While The Magician continues to be launched around the world, he said he is fascinated by how each country’s publisher places the book differently: Turkey has put a photograph of Mann on the front page, he said, while Spain demanded a subtitle : “A novel about Thomas Mann”.
The author remains as busy as ever: In addition to recently succeeding Sebastian Barry as award winner for Irish fiction, he is also Chancellor of the University of Liverpool and Mellon Professor of English at Columbia University, New York. He curates an upcoming James Joyce exhibit at New York’s Morgan Library and writes a sequel to Brooklyn that takes place 20 years later. Two of seven episodes have been completed, he says, but he refuses to say more about what his main character, Eilis, is up to. Does she know herself? “Oh, she does, yes,” he said.
This week’s New Yorker magazine features the title poem from his first collection, Vinegar Hill, published by Carcanet Press:
“The hill is above all that / insoluble, unrecognizable, peaceful. It is in shadow, then in light / And often trapped in between.”
His diverse collection of poems ranges from champagne-driven oral sex in Budapest to the disappearance of the moon, the latter inspired by a book he read about Pope Francis.
“Imagine we were told that the moon only had a month left, it’s very difficult to get started in a novel,” he said. “But you can do everything with facts, imagination and imagination in a poem.

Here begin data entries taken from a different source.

-- ==== Sys2Proof/Laws/KeptSlots.lean ====
section
/-! SUPPORT. Every operation of Machine/Slots.lean keeps what `Kept` names. -/

set_option Elab.async false

namespace Sys2Proof.Machine

theorem slotAct_kept {al : Allow} {s0 : State} (r : SlotRec) (fireAt : Int) {s : State} (hk : Kept al s0 s) :
    Kept al s0 (slotAct r fireAt s) := by
  unfold slotAct
  repeat' first
    | with_reducible assumption
    | with_reducible apply cadenceSample_kept
    | with_reducible apply modDio_kept
    | with_reducible apply triggerTask_kept
    | split

theorem slotFireState_kept {al : Allow} {s0 : State} (n : Nat) {s : State} (hk : Kept al s0 s) :
    Kept al s0 (slotFireState n s) := by
  unfold slotFireState
  repeat' first
    | with_reducible assumption
    | lift_lets -underBinder
    | (intro x; have hx : Kept al s0 x := (by
        subst x
        repeat' first
          | with_reducible assumption
          | with_reducible apply modSched_kept
          | with_reducible apply scanSlot_kept
          | split); clear_value x)
    | (intro x; subst x)
    | with_reducible apply modSched_kept
    | with_reducible apply slotAct_kept
    | split

end Sys2Proof.Machine
end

You can work from a single image and have a lot of freedom. ”
As Russia’s invasion of Ukraine escalates, increasing the likelihood of a third world war, Tóibín finds it “disturbing and frightening” that one person can create chaos again despite all the post-1945 organizations and barriers created to prevent just that.
“It’s yet another example of what will be seen as a great moment in history that no one a few days before was sure would happen,” he said. “That’s the story of The Magician: every time a crisis came to him, Thomas Mann did not see it.”

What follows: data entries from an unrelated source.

theorem landTracker_kept {al : Allow} {s0 : State} (n : Nat) (st : TrkState) (angle : BitVec 32) (speed : Real32) (ts : Int) (slew : Bool) {s : State} (hk : Kept al s0 s) :
    Kept al s0 (landTracker n st angle speed ts slew s) := by
  unfold landTracker
  repeat' first
    | with_reducible assumption
    | lift_lets -underBinder
    | (intro x; have hx : Kept al s0 x := (by
        subst x
        repeat' first | with_reducible assumption | with_reducible apply produceAllAs_kept); clear_value x)
    | (intro x; subst x)
    | with_reducible apply produceAllAs_kept

theorem landOne_kept {al : Allow} {s0 : State} (rec : Nat) (l : Landing) {s : State} (hk : Kept al s0 s) :
    Kept al s0 (landOne rec l s) := by
  unfold landOne
  repeat' first
    | with_reducible assumption
    | lift_lets -underBinder
    | (intro x; have hx : Kept al s0 x := (by
        subst x
        repeat' first | with_reducible assumption | with_reducible apply modAio_kept | split); clear_value x)
    | with_reducible apply compareBank_kept
    | with_reducible apply landAio_kept
    | with_reducible apply landBank_kept
    | with_reducible apply landCanFrame_kept
    | with_reducible apply landRemote_kept
    | with_reducible apply landTracker_kept
    | split

theorem inputState_kept {al : Allow} {s0 : State} (seq : Nat) (ls : List Landing) {s : State} (hk : Kept al s0 s) :
    Kept al s0 (inputState seq ls s) := by
  unfold inputState
  repeat' first
    | with_reducible assumption
    | lift_lets -underBinder
    | (intro x; have hx : Kept al s0 x := (by
        subst x
        repeat' first
          | with_reducible assumption
          | lift_lets -underBinder
          | with_reducible apply judgeCan_kept
          | with_reducible apply judgeInputs_kept
          | with_reducible apply landOne_kept
          | with_reducible apply takeRecord_kept
          | with_reducible refine Kept.of_snd ?_ (by assumption)
          | with_reducible refine Kept.foldl (fun t x ht => ?_) _ _ ?_); clear_value x)
    | with_reducible apply ackIf_kept
    | with_reducible apply takeRecord_kept
    | split
    | with_reducible refine Kept.of_snd ?_ (by assumption)

theorem standbyTick_kept {al : Allow} {s0 : State} (points : List SampledPt) {s : State} (hk : Kept al s0 s) :
    Kept al s0 (standbyTick points s) := by
  unfold standbyTick
  repeat' first
    | with_reducible assumption
    | lift_lets -underBinder
    | (intro x; have hx : Kept al s0 x := (by
        subst x
        repeat' first
          | with_reducible assumption
          | lift_lets -underBinder
          | (intro _ t ht; try dsimp -zeta only)
          | with_reducible apply cadenceUpdate_kept
          | with_reducible apply forAll_kept
          | with_reducible apply releaseDue_kept
          | with_reducible refine Kept.foldl (fun t x ht => ?_) _ _ ?_
          | with_reducible refine Kept.put ?_); clear_value x)
    | (intro x; subst x)
    | with_reducible apply sampleTick_kept

theorem takeMode_kept {al : Allow} {s0 : State} (m : Mode) (leftNs : Nat) {s : State} (hk : Kept al s0 s) :
    Kept al s0 (takeMode m leftNs s) := by
  unfold takeMode
  repeat' first
    | with_reducible assumption
    | lift_lets -underBinder
    | (intro x; subst x)
    | with_reducible apply enterHold_kept
    | with_reducible apply enterRun_kept
    | with_reducible apply enterStop_kept
    | with_reducible apply resumeRun_kept
    | split
    | with_reducible refine Kept.put ?_

theorem takeSwap_kept {al : Allow} {s0 : State} (formeGen : Nat) {s : State} (hk : Kept al s0 s) :
    Kept al s0 (takeSwap formeGen s) := by
  unfold takeSwap
  repeat' first
    | with_reducible assumption
    | lift_lets -underBinder
    | (intro x; subst x)
    | with_reducible apply swapStandby_kept
    | split
    | with_reducible refine Kept.put ?_

theorem takeWaits_kept {al : Allow} {s0 : State} (b : Bool) {s : State} (hk : Kept al s0 s) :
    Kept al s0 (takeWaits b s) := by
  unfold takeWaits
  repeat' first
    | with_reducible assumption
    | lift_lets -underBinder
    | (intro x; subst x)
    | split
    | with_reducible refine Kept.put ?_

Russia’s invasion of Ukraine has also prompted a shift in Tóibín’s own thinking.
“I never thought I would feel a loyalty to NATO,” he said. “In Ireland, there has always been a strong anti-NATO sentiment, and suddenly one realizes now that the stronger NATO is, the safer people will be.”
So he’s in favor of Ireland joining the alliance?

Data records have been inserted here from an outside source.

-- ==== Sys2Proof/Tests/Slice0.lean ====
section
/-! SUPPORT. The model's own tests: values worked out from the manual, ill-formed commands for each check, and for every
statement with hypotheses states and operands that meet them together. -/

set_option Elab.async false

namespace Sys2Proof.Tests

open Sys2Proof.Machine

/-- The module runs: every domain is on. -/
def live : State := { State.reset with pwr := { State.reset.pwr with phase := .up, domains := 0xFFF } }

/-- Session 0 ACTIVE on SVC in a role, without tags, its next SEQUENCE 1. -/
def inRole (r : Nat) (s : State) : State :=
  { s with sess := { s.sess with sessions := [(0, { state := 2, role := r, path := 2 })] } }

/-- Session 0 holds the leases of some areas for 50 s. -/
def leased (areas : List Nat) (s : State) : State :=
  { s with sess := { s.sess with leases := areas.map (fun a => ⟨a, 0, 50000000000⟩) } }

/-- The header of session 0's first request. -/
def hdr1 : Hdr := { seq := 1 }

/-- A WRITE of session 0 with the data a row leaves to its operands. -/
def cmd1 (rest : List Byte) : Cmd := { hdr := hdr1, rest := rest }

/-- A forme without tasks. -/
def emptyForme : Forme := {}

/-- The module as node 5 of the ring, in a discipline state. -/
def asNode (d : Disc) : State :=
  { live with config := [(objKey 0x1800 1, [5, 0])], clk := { live.clk with state := d },
              ring := { live.ring with t1Up := true, t2Up := true } }

/-- A forme with one cyclic task of 10 ms at word 0. -/
def smallForme : Forme := { id := 7, tasks := [{ kind := 1, priority := 1, periodUs := 10000 }], code := [0] }

/-- A mode of the module, with `smallForme` loaded. -/
def inMode (m : Mode) (s : State) : State := { s with prog := { s.prog with mode := m, forme := some smallForme } }

/-- A project signer key, and an image of the one byte 0 signed under it: both factors of the verification are 1. -/
def testKey : List Byte :=
  (leBytes 32 0x82ac2eec7a72ac40bc4bbd8b885530620755e3ac4e15d121c491ab4e9257f108).reverse ++
  (leBytes 32 0x2158d1a997b199ebfdcb727bb977b8be8f9f27f7e5c7c60c61fbbea43f0e7de9).reverse
def testSig : List Byte :=
  (leBytes 32 0x6e340b9cffb37a989ca544e6bb780a2c78901d3fb33738768511a30617afa01d).reverse ++
  (leBytes 32 0x6e340b9cffb37a989ca544e6bb780a2c78901d3fb33738768511a30617afa01d).reverse
def bulked (s : State) : State :=
  { s with config := [(objKey 0xB000 0x20, testKey)]
           sess := { s.sess with bulkLen := 65, bulk := Memory.norm ((List.range 65).zip (0 :: testSig)) } }

abbrev modeData : List Byte := [0xFF, 0, 0, 0, 0, 0, 0]

theorem witness_completes : ∃ u, exec (.hbPulseSend 5) live = .next u := ⟨_, rfl⟩

theorem witness_sound : Sound { live with pending := [.hbPulseSend 5] } ∧ ∃ u, step { live with pending := [.hbPulseSend 5] } = .next u :=
  ⟨by constructor <;> decide +kernel, _, rfl⟩

theorem witness_retired :
    ((∀ n c, Instr.hbPulseSend 5 ≠ .readmit n c) ∧ (∀ n h idx sub ty off d, Instr.hbPulseSend 5 ≠ .writeObject n h idx sub ty off d) ∧
      ∀ n env, Instr.hbPulseSend 5 ≠ .startup n env) ∧
    ∃ u, exec (.hbPulseSend 5) { live with retired := [⟨1, 3, 0, false⟩], sram := { live.sram with remapped := [7] } } = .next u :=
  ⟨⟨fun _ _ => nofun, fun _ _ _ _ _ _ _ => nofun, fun _ _ => nofun⟩, _, rfl⟩

theorem witness_open :
    (let s := { live with config := [(objKey 0x1000 8, [1])] }
     answers (advance 5 s) .svc = true ∧ s.sess.force = none ∧ (List.replicate 16 (0 : Byte)).length = 16 ∧ freeSession (found 5 s) = some 0 ∧
       cfgBool (found 5 s) 0x1000 8 = true) ∧
    (let s := { live with
       config := [(objKey 0x1203 1, [0x3E]), (objKey 0x1203 2, [3])]
       sess := { live.sess with slots := [(3, { key := some (List.replicate 32 1) })] } }
     let v := found 5 s
     answers (advance 5 s) .svc = true ∧ s.sess.force = none ∧ freeSession v = some 0 ∧ slotLocked v 3 = false ∧ (getSlot v 3).key.isSome = true ∧
       bitOf (cfgNat v (0x1200 + 3) 1) 3 = true ∧ bitOf (cfgNat v (0x1200 + 3) 2) (2 - 1) = true) := by decide +kernel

“I think the geography of Ireland means it does not bother anyone in any way,” he said. “If we were where Lithuania is, I think we would have a different view of NATO.”
Winning the Rathbones Folio Award contributes to an impressive collection for Tóibín: the Costa Novel Award for Brooklyn, the Impac Award, an Irish Pen Award and the David Cohen Award for Literature in 2021. How does he view literature awards now, especially after his three Booker nominations – and the infamous near-miss for the Master, about another author, Henry James, in 2004?
“I think you can go crazy,” he said. “The best picture for a writer going on about prizes he won or not won is a dog chasing its own tail. I don’t think about that much.”